[Stored data entries]
------

-- ==== Sys2Proof/Machine/Sched.lean ====
section
/-! DEFINITION. Placement and grants: which waiting request a unit takes, which units, when a grant is issued, and the urgent
path (spec/03 R115 to R121, spec/05 R198 to R203, spec/06 R210, spec/07 R236 to R238, R249 to R257, spec/09 R307). -/

namespace Sys2Proof.Machine

/-! ### Units for a request -/

/-- The unit may take the request: free, of its kind, permitted to it, and with no other context in its save area (R311, R380). A context
in a save area resumes on its own lane, though a fence of it is pending (R42). -/
def State.mayTake (s : State) (rid : Nat) (r : Req) (u : Nat) : Bool :=
  let x := s.unit u
  let own := x.save == some rid
  (x.free || (own && ({ x with fencePend := false } : UnitSt).free)) && (own || x.save.isNone)
    && (!(r.origOp == Opc.wmacList) || bitAt r.mask (u - 0x30))
    && (own || !(s.units.any (fun p => p.2.save == some rid)))

/-- The key register holds the key of the request's first slot (R210). -/
def State.hot (s : State) (r : Req) (u : Nat) : Bool :=
  match (s.unit u).key, r.keys.head? with
  | some k, some g => k.slot == g.1 && k.keyId == g.2 && !k.stale
  | _, _ => false

/-- Free units of a kind: gated ones count, fenced ones do not (R200). -/
def State.freeOf (s : State) (k : UnitKind) : Nat := ((unitsOf k).filter (fun u => (s.unit u).free)).length

/-- Queued work leaves the unit alone: it is a lane that seal streams may take, and they demand all that are free (R27, R307). -/
def State.leftToSeals (s : State) (k : UnitKind) (u : Nat) : Bool :=
  k == .digest && (s.unit u).free && decide (0 < s.laneDemand ∧ s.freeOf .digest ≤ s.laneDemand)

/-- The units that may take the request in the order of R210, R238 and R307. -/
def State.unitOrder (s : State) (rid : Nat) (r : Req) : List Nat :=
  match r.kind with
  | none => []
  | some k =>
    let us := (unitsOf k).filter (fun u => s.mayTake rid r u && !(s.leftToSeals k u))
    let awake := fun u => (s.unit u).power == .awake
    us.filter (fun u => awake u && s.hot r u) ++ us.filter (fun u => awake u && !(s.hot r u))
      ++ us.filter (fun u => !(awake u) && s.hot r u) ++ us.filter (fun u => !(awake u) && !(s.hot r u))

/-- The lanes that a grove would like (R236, R251); 1 for a request that forms none. -/
def State.laneWish (s : State) (r : Req) : Nat :=
  let cfg := s.aon 0x300
  if r.owner = .kek ∨ 3 < r.origOp then 1
  else if 2 ≤ r.g0 then min (min 8 (cfg % 16)) (r.segs.filter (fun g => !g.done)).length
  else if r.started then 1
  else groveWant r.entry (cfg % 16) (bitsAt cfg 8 8)

/-! ### Issuing a grant -/

/-- The grant is for a seal stream's binding, which holds a lane's reservation without a lane. -/
def Grant.isBind (g : Grant) : Bool :=
  match g.what with
  | .bind _ => true
  | _ => false

/-- What a grant adds to GOV_USED (R115). -/
def State.grantAdd (s : State) (g : Grant) : Nat :=
  if g.isBind then g.charge else s.addMw g.units

/-- The grant is for an urgent request that takes a victim's unit. -/
def State.urgentGrant (s : State) (g : Grant) : Bool :=
  match g.what with
  | .req rid => (s.req rid).elim false (·.urgent)
  | _ => false

/-- The share condition of R117; an urgent request never borrows (R203). -/
def State.grantShare (s : State) (budget : Nat) (g : Grant) : Bool :=
  g.part.elim true (fun p => if s.urgentGrant g then s.withinShare p g.charge else s.shareOk budget p g.charge)

/-- The tests of an ATTEST stage run together when the budget admits them all, and one at a time when it is smaller (R112). -/
def State.stageRoom (s : State) : Bool :=
  let v := s.mode.active
  decide (baseResv v + 3 * resv v .cipher + 2 * resv v .digest + resv v .cluster ≤ s.budgetMw)
    || s.units.all (fun u => u.2.work != .stageTest)

/-- The conditions of R117 under a budget, and that of R112. -/
def State.grantOk (s : State) (budget : Nat) (g : Grant) : Bool :=
  s.powerOk budget (s.grantAdd g) && s.grantShare budget g && (g.what != .stageTest || s.stageRoom)

/-- The group of R119: 0 unit-stage tests, 1 the first lane of a warm wake, 2 LOAD_KEK, 3 within the share, 4 borrowing, 5 unit
tests on fenced units. -/
def State.group (s : State) (g : Grant) : Nat :=
  match g.what with
  | .stageTest => 0
  | .firstLane => 1
  | .loadKek _ => 2
  | .unitTest => 5
  | _ => if g.part.elim true (fun p => s.withinShare p g.charge) then 3 else 4

/-- A grant with the units it takes if issued now: those chosen, else others that are free; none when no unit is. -/
def State.refit (s : State) (g : Grant) : Option Grant :=
  let stay := g.units.all (fun u => (s.unit u).work == .idle)
  match g.what with
  | .req rid | .loadKek rid =>
    match s.req rid with
    | none => none
    | some r =>
      if !g.units.isEmpty && g.units.all (fun u => (s.unitOrder rid r).contains u) then some g
      else (s.unitOrder rid r).head?.map (fun u =>
        { g with units := [u], charge := if r.owner = .kek then 0 else s.chargeFor [u] })
  | .ckpt _ =>
    let us := (unitsOf .cluster).filter (fun u => (s.unit u).free)
    ((us.filter (fun u => (s.unit u).power == .awake)) ++ us).head?.map (fun u => { g with units := [u], charge := s.chargeFor [u] })
  | .firstLane =>
    ((unitsOf .cipher).find? (fun u => (s.unit u).free)).map (fun u => { g with units := [u] })
  | .frameLane _ =>
    ((g.units ++ unitsOf .digest).find? (fun u => (s.unit u).free && (s.unit u).power == .gated)).map (fun u =>
      { g with units := [u], charge := s.chargeFor [u] })
  | .bind _ => some g
  | .stageTest | .unitTest => if stay then some g else none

------

## Task prompt
Find every line above where the word "gated" occurs, and copy that line.

## Problem solution
/-- Free units of a kind: gated ones count, fenced ones do not (R200). -/
    ((g.units ++ unitsOf .digest).find? (fun u => (s.unit u).free && (s.unit u).power == .gated)).map (fun u =>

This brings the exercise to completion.